* [Task to complete]: Although the data below holds other lines too, output only those from the line with "let idle := smGet 0 (s.vault c).slots b" up to and including the line with "if s.selfRefresh (c", exactly as they appear.

-------

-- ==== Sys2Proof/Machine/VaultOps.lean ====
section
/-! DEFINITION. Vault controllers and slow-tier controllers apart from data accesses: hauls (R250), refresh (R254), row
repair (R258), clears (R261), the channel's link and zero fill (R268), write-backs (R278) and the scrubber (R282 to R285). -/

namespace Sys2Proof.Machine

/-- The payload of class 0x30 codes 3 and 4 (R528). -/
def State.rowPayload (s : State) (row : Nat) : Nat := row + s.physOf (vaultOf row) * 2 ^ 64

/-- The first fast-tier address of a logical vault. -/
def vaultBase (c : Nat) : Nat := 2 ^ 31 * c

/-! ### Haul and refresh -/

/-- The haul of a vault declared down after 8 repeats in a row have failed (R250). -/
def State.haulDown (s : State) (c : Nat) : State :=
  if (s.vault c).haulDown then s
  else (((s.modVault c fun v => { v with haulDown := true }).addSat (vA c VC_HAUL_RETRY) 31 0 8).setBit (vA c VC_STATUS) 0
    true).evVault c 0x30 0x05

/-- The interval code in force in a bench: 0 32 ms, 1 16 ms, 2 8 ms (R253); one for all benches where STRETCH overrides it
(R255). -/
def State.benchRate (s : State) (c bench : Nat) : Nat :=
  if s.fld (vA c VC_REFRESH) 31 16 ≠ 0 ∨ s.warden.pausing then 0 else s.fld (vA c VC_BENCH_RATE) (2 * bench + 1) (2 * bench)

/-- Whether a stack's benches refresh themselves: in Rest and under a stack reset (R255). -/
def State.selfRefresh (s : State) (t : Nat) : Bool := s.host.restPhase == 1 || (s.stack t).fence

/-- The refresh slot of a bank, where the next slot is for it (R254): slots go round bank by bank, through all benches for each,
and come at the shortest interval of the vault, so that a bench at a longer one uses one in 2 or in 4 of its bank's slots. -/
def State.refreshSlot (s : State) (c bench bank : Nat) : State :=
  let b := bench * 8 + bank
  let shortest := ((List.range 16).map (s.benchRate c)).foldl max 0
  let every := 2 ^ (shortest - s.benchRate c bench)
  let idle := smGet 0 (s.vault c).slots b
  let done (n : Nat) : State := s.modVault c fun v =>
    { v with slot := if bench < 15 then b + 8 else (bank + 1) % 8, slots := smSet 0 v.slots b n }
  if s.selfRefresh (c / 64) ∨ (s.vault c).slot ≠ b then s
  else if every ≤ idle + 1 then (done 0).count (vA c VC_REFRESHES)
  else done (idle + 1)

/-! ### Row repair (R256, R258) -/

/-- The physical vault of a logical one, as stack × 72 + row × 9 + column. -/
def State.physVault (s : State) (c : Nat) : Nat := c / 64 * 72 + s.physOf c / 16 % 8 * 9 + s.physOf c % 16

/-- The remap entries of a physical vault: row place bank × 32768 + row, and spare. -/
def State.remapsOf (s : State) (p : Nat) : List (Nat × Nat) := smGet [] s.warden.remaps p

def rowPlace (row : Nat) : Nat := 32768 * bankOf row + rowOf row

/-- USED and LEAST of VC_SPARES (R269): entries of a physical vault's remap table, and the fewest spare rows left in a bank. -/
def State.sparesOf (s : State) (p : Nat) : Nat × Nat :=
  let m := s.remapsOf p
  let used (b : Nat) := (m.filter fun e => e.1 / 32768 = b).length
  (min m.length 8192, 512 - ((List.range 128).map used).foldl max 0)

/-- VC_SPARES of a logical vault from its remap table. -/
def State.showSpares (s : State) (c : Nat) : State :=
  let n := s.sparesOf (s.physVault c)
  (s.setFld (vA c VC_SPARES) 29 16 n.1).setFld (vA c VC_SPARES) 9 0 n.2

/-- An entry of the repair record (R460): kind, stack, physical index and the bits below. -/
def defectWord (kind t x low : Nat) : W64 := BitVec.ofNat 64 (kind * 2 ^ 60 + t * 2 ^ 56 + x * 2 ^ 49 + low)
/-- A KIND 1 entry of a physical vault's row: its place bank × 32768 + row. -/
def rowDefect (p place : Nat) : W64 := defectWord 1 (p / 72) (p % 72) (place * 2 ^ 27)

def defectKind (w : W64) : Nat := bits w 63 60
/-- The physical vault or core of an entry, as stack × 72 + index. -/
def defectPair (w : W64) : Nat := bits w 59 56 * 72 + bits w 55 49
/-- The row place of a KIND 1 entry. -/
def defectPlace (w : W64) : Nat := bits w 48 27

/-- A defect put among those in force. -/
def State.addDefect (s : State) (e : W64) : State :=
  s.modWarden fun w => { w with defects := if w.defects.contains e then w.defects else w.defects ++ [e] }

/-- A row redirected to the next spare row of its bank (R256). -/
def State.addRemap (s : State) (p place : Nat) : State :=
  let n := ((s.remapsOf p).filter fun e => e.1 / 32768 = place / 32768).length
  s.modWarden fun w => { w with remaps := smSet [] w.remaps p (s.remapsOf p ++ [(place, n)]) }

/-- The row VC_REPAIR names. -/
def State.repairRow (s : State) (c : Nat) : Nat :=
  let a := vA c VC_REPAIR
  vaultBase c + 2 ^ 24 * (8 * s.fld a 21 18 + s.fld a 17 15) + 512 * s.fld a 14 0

-------

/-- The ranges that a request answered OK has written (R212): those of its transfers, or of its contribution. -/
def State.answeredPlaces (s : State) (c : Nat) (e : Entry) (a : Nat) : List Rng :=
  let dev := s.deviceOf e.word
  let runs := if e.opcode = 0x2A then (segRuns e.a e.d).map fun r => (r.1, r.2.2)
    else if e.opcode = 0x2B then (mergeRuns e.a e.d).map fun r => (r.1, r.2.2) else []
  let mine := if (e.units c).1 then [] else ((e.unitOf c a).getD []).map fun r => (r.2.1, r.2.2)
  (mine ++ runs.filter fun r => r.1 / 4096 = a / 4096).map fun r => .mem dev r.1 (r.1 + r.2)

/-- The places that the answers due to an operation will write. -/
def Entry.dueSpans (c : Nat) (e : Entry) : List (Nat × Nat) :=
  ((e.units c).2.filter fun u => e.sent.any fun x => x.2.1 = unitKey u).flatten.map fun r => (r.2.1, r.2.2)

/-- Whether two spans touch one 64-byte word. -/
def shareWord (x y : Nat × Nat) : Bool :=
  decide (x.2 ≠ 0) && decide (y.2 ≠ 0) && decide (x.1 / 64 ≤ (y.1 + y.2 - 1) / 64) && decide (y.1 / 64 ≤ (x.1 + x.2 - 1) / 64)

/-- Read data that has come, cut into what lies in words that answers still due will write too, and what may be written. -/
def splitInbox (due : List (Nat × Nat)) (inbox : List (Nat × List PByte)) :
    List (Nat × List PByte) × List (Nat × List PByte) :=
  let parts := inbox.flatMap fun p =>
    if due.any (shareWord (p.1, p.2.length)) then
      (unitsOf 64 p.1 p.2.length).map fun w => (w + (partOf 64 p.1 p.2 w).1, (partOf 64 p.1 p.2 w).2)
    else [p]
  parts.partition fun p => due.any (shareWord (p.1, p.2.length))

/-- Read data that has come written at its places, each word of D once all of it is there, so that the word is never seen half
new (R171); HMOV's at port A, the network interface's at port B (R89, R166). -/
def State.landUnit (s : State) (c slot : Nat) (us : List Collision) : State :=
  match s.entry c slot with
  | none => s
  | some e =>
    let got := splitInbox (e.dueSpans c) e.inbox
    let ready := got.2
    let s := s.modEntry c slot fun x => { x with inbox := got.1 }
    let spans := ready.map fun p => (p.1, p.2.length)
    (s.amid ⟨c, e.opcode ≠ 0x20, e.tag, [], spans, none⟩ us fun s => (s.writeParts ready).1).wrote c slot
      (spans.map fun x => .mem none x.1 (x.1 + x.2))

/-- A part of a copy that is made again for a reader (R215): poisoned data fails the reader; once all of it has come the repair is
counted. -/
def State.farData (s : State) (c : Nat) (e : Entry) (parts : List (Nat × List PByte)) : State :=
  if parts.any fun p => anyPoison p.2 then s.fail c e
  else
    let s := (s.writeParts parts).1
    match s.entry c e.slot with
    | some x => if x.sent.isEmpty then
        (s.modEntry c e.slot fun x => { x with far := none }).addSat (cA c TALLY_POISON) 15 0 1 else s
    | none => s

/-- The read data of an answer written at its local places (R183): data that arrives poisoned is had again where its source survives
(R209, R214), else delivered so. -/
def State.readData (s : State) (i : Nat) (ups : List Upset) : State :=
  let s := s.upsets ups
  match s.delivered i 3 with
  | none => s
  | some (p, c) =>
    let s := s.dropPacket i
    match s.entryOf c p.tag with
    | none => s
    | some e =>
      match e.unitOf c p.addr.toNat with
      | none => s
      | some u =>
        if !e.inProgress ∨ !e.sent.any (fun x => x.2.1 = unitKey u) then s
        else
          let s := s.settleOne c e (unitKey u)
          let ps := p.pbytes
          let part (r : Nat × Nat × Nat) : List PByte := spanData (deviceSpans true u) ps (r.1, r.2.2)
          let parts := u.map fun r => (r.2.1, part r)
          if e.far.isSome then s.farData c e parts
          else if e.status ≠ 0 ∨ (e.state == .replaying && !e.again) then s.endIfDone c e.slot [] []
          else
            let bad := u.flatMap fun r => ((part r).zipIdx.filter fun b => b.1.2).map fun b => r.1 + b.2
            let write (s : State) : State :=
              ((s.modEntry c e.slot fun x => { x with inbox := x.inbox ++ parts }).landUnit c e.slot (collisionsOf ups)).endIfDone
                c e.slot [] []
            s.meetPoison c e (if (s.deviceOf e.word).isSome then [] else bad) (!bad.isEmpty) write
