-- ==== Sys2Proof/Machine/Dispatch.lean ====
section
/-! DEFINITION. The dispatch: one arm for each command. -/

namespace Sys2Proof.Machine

-------

* [Solution to this exercise]:
  let idle := smGet 0 (s.vault c).slots b
  let done (n : Nat) : State := s.modVault c fun v =>
    { v with slot := if bench < 15 then b + 8 else (bank + 1) % 8, slots := smSet 0 v.slots b n }
  if s.selfRefresh (c / 64) ∨ (s.vault c).slot ≠ b then s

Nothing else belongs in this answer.